§ **Dataset excerpts**:
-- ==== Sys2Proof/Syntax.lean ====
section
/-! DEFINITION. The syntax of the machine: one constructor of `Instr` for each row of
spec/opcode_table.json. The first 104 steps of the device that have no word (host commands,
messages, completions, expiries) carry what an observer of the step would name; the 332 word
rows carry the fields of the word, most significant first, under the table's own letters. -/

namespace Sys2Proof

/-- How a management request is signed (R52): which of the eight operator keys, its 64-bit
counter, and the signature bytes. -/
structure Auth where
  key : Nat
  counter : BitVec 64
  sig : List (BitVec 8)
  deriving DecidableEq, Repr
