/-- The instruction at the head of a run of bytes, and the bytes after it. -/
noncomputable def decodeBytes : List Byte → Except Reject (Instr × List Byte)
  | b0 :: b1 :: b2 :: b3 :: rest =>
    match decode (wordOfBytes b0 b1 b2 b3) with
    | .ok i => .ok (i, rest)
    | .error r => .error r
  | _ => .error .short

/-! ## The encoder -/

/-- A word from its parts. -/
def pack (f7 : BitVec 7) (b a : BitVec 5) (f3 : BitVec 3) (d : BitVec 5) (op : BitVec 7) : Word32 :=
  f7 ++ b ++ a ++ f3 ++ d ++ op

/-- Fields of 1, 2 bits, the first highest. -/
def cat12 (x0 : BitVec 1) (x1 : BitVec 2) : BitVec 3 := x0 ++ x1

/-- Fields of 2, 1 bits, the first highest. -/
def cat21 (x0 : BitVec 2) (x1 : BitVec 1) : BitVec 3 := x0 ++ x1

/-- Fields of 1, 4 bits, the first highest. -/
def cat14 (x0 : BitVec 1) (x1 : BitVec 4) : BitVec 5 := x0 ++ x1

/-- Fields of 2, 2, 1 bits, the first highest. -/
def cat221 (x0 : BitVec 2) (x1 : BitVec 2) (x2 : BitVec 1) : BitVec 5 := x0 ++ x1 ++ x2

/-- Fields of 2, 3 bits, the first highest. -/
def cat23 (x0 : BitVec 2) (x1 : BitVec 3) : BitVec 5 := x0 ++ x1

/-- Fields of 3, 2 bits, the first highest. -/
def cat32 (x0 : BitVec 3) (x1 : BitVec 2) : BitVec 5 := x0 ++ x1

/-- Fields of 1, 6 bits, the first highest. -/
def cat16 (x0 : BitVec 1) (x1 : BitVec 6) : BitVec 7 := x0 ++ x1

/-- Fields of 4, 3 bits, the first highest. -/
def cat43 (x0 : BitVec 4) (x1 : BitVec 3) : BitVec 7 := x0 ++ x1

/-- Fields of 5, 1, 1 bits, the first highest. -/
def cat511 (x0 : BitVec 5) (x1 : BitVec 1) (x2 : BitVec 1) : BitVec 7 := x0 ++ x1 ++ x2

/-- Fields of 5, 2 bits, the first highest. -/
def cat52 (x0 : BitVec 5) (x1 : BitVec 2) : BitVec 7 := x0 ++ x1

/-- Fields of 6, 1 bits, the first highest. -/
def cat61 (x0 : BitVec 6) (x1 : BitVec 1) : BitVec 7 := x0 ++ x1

§ **What you need to do**: Could you set down, exactly as written, the lines above between the one holding "b3 :: rest =>" and the one holding "1, 1 bits, the first highest. -/", inclusive, and nothing more?

§ **Response below**:
  | b0 :: b1 :: b2 :: b3 :: rest =>
    match decode (wordOfBytes b0 b1 b2 b3) with
    | .ok i => .ok (i, rest)
    | .error r => .error r
  | _ => .error .short

/-! ## The encoder -/

/-- A word from its parts. -/
def pack (f7 : BitVec 7) (b a : BitVec 5) (f3 : BitVec 3) (d : BitVec 5) (op : BitVec 7) : Word32 :=
  f7 ++ b ++ a ++ f3 ++ d ++ op

/-- Fields of 1, 2 bits, the first highest. -/
def cat12 (x0 : BitVec 1) (x1 : BitVec 2) : BitVec 3 := x0 ++ x1

/-- Fields of 2, 1 bits, the first highest. -/
def cat21 (x0 : BitVec 2) (x1 : BitVec 1) : BitVec 3 := x0 ++ x1

/-- Fields of 1, 4 bits, the first highest. -/
def cat14 (x0 : BitVec 1) (x1 : BitVec 4) : BitVec 5 := x0 ++ x1

/-- Fields of 2, 2, 1 bits, the first highest. -/
def cat221 (x0 : BitVec 2) (x1 : BitVec 2) (x2 : BitVec 1) : BitVec 5 := x0 ++ x1 ++ x2

/-- Fields of 2, 3 bits, the first highest. -/
def cat23 (x0 : BitVec 2) (x1 : BitVec 3) : BitVec 5 := x0 ++ x1

/-- Fields of 3, 2 bits, the first highest. -/
def cat32 (x0 : BitVec 3) (x1 : BitVec 2) : BitVec 5 := x0 ++ x1

/-- Fields of 1, 6 bits, the first highest. -/
def cat16 (x0 : BitVec 1) (x1 : BitVec 6) : BitVec 7 := x0 ++ x1

/-- Fields of 4, 3 bits, the first highest. -/
def cat43 (x0 : BitVec 4) (x1 : BitVec 3) : BitVec 7 := x0 ++ x1

/-- Fields of 5, 1, 1 bits, the first highest. -/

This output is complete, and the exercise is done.